TASK GOAL: Copy every record exactly as it appears in the data below.

DATASET:
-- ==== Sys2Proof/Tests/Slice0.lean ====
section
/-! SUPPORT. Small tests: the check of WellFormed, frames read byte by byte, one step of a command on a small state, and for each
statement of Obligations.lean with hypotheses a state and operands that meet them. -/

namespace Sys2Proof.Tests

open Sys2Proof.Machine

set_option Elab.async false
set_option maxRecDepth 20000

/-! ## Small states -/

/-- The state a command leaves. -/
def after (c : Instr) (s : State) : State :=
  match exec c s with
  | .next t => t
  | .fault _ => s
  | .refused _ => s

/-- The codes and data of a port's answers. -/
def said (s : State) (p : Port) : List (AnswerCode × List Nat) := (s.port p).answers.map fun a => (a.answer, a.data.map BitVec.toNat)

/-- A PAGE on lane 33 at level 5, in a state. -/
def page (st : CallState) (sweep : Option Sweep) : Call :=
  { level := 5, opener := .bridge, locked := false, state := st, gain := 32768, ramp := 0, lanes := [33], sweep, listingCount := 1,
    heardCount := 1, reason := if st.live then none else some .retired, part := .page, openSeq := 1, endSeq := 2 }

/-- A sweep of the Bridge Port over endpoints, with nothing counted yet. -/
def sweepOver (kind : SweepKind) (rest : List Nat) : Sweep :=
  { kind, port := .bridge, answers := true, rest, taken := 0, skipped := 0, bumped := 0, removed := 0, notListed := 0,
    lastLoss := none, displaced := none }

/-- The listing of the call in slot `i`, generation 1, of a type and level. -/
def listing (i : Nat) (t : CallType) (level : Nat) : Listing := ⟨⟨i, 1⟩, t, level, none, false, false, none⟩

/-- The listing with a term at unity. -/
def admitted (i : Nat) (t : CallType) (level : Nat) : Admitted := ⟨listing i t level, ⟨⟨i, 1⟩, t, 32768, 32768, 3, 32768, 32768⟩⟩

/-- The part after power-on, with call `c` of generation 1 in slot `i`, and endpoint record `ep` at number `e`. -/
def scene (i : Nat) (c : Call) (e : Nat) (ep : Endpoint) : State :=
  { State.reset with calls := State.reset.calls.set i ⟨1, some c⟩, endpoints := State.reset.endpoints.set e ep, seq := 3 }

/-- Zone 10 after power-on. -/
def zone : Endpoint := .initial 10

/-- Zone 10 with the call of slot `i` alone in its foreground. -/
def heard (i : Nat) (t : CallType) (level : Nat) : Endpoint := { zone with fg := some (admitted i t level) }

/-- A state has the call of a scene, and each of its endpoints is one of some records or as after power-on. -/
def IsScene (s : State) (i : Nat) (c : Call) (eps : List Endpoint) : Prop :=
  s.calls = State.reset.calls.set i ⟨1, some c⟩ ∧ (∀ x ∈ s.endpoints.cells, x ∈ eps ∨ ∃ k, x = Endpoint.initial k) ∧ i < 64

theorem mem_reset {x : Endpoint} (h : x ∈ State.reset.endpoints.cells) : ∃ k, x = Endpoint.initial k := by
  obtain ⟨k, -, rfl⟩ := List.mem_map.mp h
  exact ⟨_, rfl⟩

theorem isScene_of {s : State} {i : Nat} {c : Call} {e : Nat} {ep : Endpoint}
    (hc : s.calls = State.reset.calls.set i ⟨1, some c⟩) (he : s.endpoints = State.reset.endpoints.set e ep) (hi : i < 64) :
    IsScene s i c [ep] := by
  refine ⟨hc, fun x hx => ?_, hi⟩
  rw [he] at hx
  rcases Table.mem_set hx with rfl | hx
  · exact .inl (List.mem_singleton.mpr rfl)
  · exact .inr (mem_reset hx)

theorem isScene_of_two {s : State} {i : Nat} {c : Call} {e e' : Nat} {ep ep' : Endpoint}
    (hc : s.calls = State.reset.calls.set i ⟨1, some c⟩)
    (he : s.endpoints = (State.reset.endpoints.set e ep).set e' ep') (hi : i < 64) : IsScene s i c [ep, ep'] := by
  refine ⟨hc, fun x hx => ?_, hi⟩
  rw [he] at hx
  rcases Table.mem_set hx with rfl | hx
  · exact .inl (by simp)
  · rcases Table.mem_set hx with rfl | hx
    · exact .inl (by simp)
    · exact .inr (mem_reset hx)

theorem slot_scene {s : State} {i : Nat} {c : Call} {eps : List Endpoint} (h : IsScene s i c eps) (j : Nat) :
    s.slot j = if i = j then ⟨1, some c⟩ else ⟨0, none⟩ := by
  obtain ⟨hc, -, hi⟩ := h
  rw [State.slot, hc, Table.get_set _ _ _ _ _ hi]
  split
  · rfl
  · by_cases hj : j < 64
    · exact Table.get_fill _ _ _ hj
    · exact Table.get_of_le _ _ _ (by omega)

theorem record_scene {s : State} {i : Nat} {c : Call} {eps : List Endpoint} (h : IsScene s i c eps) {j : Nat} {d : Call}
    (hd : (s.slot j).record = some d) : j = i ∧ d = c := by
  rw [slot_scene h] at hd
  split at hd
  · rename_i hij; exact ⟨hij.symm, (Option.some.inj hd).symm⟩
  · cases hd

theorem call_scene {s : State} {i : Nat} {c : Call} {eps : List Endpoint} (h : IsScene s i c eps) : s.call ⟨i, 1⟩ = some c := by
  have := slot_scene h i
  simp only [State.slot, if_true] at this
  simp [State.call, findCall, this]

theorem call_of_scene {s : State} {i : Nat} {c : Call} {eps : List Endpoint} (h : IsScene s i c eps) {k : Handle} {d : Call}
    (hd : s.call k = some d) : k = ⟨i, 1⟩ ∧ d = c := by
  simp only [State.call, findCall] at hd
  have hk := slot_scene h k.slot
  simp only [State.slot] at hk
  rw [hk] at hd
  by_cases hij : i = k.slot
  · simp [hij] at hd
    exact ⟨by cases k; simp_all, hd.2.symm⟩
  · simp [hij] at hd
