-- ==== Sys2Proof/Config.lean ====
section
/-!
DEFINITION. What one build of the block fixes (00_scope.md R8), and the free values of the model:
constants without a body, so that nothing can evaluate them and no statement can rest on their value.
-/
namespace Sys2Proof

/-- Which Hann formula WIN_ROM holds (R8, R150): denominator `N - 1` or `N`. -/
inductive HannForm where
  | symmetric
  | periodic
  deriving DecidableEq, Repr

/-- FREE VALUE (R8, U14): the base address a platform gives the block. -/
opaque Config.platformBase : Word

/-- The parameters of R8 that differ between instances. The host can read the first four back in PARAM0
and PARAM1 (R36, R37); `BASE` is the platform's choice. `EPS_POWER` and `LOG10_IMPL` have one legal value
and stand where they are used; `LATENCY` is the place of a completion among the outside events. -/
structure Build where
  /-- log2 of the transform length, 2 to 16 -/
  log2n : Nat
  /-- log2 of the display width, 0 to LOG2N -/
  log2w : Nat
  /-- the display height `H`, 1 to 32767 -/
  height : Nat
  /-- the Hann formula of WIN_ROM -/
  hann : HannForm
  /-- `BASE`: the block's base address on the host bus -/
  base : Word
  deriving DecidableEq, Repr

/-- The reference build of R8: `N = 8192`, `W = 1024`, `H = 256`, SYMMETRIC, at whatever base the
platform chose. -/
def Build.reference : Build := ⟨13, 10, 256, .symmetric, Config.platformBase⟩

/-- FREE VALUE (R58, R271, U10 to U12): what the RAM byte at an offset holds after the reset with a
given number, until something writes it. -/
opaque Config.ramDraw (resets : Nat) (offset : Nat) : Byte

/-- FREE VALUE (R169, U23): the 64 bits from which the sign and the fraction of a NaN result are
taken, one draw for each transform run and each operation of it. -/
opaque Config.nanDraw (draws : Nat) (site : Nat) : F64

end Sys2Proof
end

TASK RESULT:
-- ==== Sys2Proof/Tests/Slice0.lean ====
section
/-! SUPPORT. Small tests: the check of WellFormed, frames read byte by byte, one step of a command on a small state, and for each
statement of Obligations.lean with hypotheses a state and operands that meet them. -/

namespace Sys2Proof.Tests

open Sys2Proof.Machine

set_option Elab.async false
set_option maxRecDepth 20000

/-! ## Small states -/

/-- The state a command leaves. -/
def after (c : Instr) (s : State) : State :=
  match exec c s with
  | .next t => t
  | .fault _ => s
  | .refused _ => s

/-- The codes and data of a port's answers. -/
def said (s : State) (p : Port) : List (AnswerCode × List Nat) := (s.port p).answers.map fun a => (a.answer, a.data.map BitVec.toNat)

/-- A PAGE on lane 33 at level 5, in a state. -/
def page (st : CallState) (sweep : Option Sweep) : Call :=
  { level := 5, opener := .bridge, locked := false, state := st, gain := 32768, ramp := 0, lanes := [33], sweep, listingCount := 1,
    heardCount := 1, reason := if st.live then none else some .retired, part := .page, openSeq := 1, endSeq := 2 }

/-- A sweep of the Bridge Port over endpoints, with nothing counted yet. -/
def sweepOver (kind : SweepKind) (rest : List Nat) : Sweep :=
  { kind, port := .bridge, answers := true, rest, taken := 0, skipped := 0, bumped := 0, removed := 0, notListed := 0,
    lastLoss := none, displaced := none }

/-- The listing of the call in slot `i`, generation 1, of a type and level. -/
def listing (i : Nat) (t : CallType) (level : Nat) : Listing := ⟨⟨i, 1⟩, t, level, none, false, false, none⟩

/-- The listing with a term at unity. -/
def admitted (i : Nat) (t : CallType) (level : Nat) : Admitted := ⟨listing i t level, ⟨⟨i, 1⟩, t, 32768, 32768, 3, 32768, 32768⟩⟩

/-- The part after power-on, with call `c` of generation 1 in slot `i`, and endpoint record `ep` at number `e`. -/
def scene (i : Nat) (c : Call) (e : Nat) (ep : Endpoint) : State :=
  { State.reset with calls := State.reset.calls.set i ⟨1, some c⟩, endpoints := State.reset.endpoints.set e ep, seq := 3 }

/-- Zone 10 after power-on. -/
def zone : Endpoint := .initial 10

/-- Zone 10 with the call of slot `i` alone in its foreground. -/
def heard (i : Nat) (t : CallType) (level : Nat) : Endpoint := { zone with fg := some (admitted i t level) }

/-- A state has the call of a scene, and each of its endpoints is one of some records or as after power-on. -/
def IsScene (s : State) (i : Nat) (c : Call) (eps : List Endpoint) : Prop :=
  s.calls = State.reset.calls.set i ⟨1, some c⟩ ∧ (∀ x ∈ s.endpoints.cells, x ∈ eps ∨ ∃ k, x = Endpoint.initial k) ∧ i < 64

theorem mem_reset {x : Endpoint} (h : x ∈ State.reset.endpoints.cells) : ∃ k, x = Endpoint.initial k := by
  obtain ⟨k, -, rfl⟩ := List.mem_map.mp h
  exact ⟨_, rfl⟩

theorem isScene_of {s : State} {i : Nat} {c : Call} {e : Nat} {ep : Endpoint}
    (hc : s.calls = State.reset.calls.set i ⟨1, some c⟩) (he : s.endpoints = State.reset.endpoints.set e ep) (hi : i < 64) :
    IsScene s i c [ep] := by
  refine ⟨hc, fun x hx => ?_, hi⟩
  rw [he] at hx
  rcases Table.mem_set hx with rfl | hx
  · exact .inl (List.mem_singleton.mpr rfl)
  · exact .inr (mem_reset hx)

theorem isScene_of_two {s : State} {i : Nat} {c : Call} {e e' : Nat} {ep ep' : Endpoint}
    (hc : s.calls = State.reset.calls.set i ⟨1, some c⟩)
    (he : s.endpoints = (State.reset.endpoints.set e ep).set e' ep') (hi : i < 64) : IsScene s i c [ep, ep'] := by
  refine ⟨hc, fun x hx => ?_, hi⟩
  rw [he] at hx
  rcases Table.mem_set hx with rfl | hx
  · exact .inl (by simp)
  · rcases Table.mem_set hx with rfl | hx
    · exact .inl (by simp)
    · exact .inr (mem_reset hx)

theorem slot_scene {s : State} {i : Nat} {c : Call} {eps : List Endpoint} (h : IsScene s i c eps) (j : Nat) :
    s.slot j = if i = j then ⟨1, some c⟩ else ⟨0, none⟩ := by
  obtain ⟨hc, -, hi⟩ := h
  rw [State.slot, hc, Table.get_set _ _ _ _ _ hi]
  split
  · rfl
  · by_cases hj : j < 64
    · exact Table.get_fill _ _ _ hj
    · exact Table.get_of_le _ _ _ (by omega)

theorem record_scene {s : State} {i : Nat} {c : Call} {eps : List Endpoint} (h : IsScene s i c eps) {j : Nat} {d : Call}
    (hd : (s.slot j).record = some d) : j = i ∧ d = c := by
  rw [slot_scene h] at hd
  split at hd
  · rename_i hij; exact ⟨hij.symm, (Option.some.inj hd).symm⟩
  · cases hd

theorem call_scene {s : State} {i : Nat} {c : Call} {eps : List Endpoint} (h : IsScene s i c eps) : s.call ⟨i, 1⟩ = some c := by
  have := slot_scene h i
  simp only [State.slot, if_true] at this
  simp [State.call, findCall, this]

theorem call_of_scene {s : State} {i : Nat} {c : Call} {eps : List Endpoint} (h : IsScene s i c eps) {k : Handle} {d : Call}
    (hd : s.call k = some d) : k = ⟨i, 1⟩ ∧ d = c := by
  simp only [State.call, findCall] at hd
  have hk := slot_scene h k.slot
  simp only [State.slot] at hk
  rw [hk] at hd
  by_cases hij : i = k.slot
  · simp [hij] at hd
    exact ⟨by cases k; simp_all, hd.2.symm⟩
  · simp [hij] at hd
-- ==== Sys2Proof/Config.lean ====
section
/-!
DEFINITION. What one build of the block fixes (00_scope.md R8), and the free values of the model:
constants without a body, so that nothing can evaluate them and no statement can rest on their value.
-/
namespace Sys2Proof

/-- Which Hann formula WIN_ROM holds (R8, R150): denominator `N - 1` or `N`. -/
inductive HannForm where
  | symmetric
  | periodic
  deriving DecidableEq, Repr

/-- FREE VALUE (R8, U14): the base address a platform gives the block. -/
opaque Config.platformBase : Word

/-- The parameters of R8 that differ between instances. The host can read the first four back in PARAM0
and PARAM1 (R36, R37); `BASE` is the platform's choice. `EPS_POWER` and `LOG10_IMPL` have one legal value
and stand where they are used; `LATENCY` is the place of a completion among the outside events. -/
structure Build where
  /-- log2 of the transform length, 2 to 16 -/
  log2n : Nat
  /-- log2 of the display width, 0 to LOG2N -/
  log2w : Nat
  /-- the display height `H`, 1 to 32767 -/
  height : Nat
  /-- the Hann formula of WIN_ROM -/
  hann : HannForm
  /-- `BASE`: the block's base address on the host bus -/
  base : Word
  deriving DecidableEq, Repr

/-- The reference build of R8: `N = 8192`, `W = 1024`, `H = 256`, SYMMETRIC, at whatever base the
platform chose. -/
def Build.reference : Build := ⟨13, 10, 256, .symmetric, Config.platformBase⟩

/-- FREE VALUE (R58, R271, U10 to U12): what the RAM byte at an offset holds after the reset with a
given number, until something writes it. -/
opaque Config.ramDraw (resets : Nat) (offset : Nat) : Byte

/-- FREE VALUE (R169, U23): the 64 bits from which the sign and the fraction of a NaN result are
taken, one draw for each transform run and each operation of it. -/
opaque Config.nanDraw (draws : Nat) (site : Nat) : F64

end Sys2Proof
end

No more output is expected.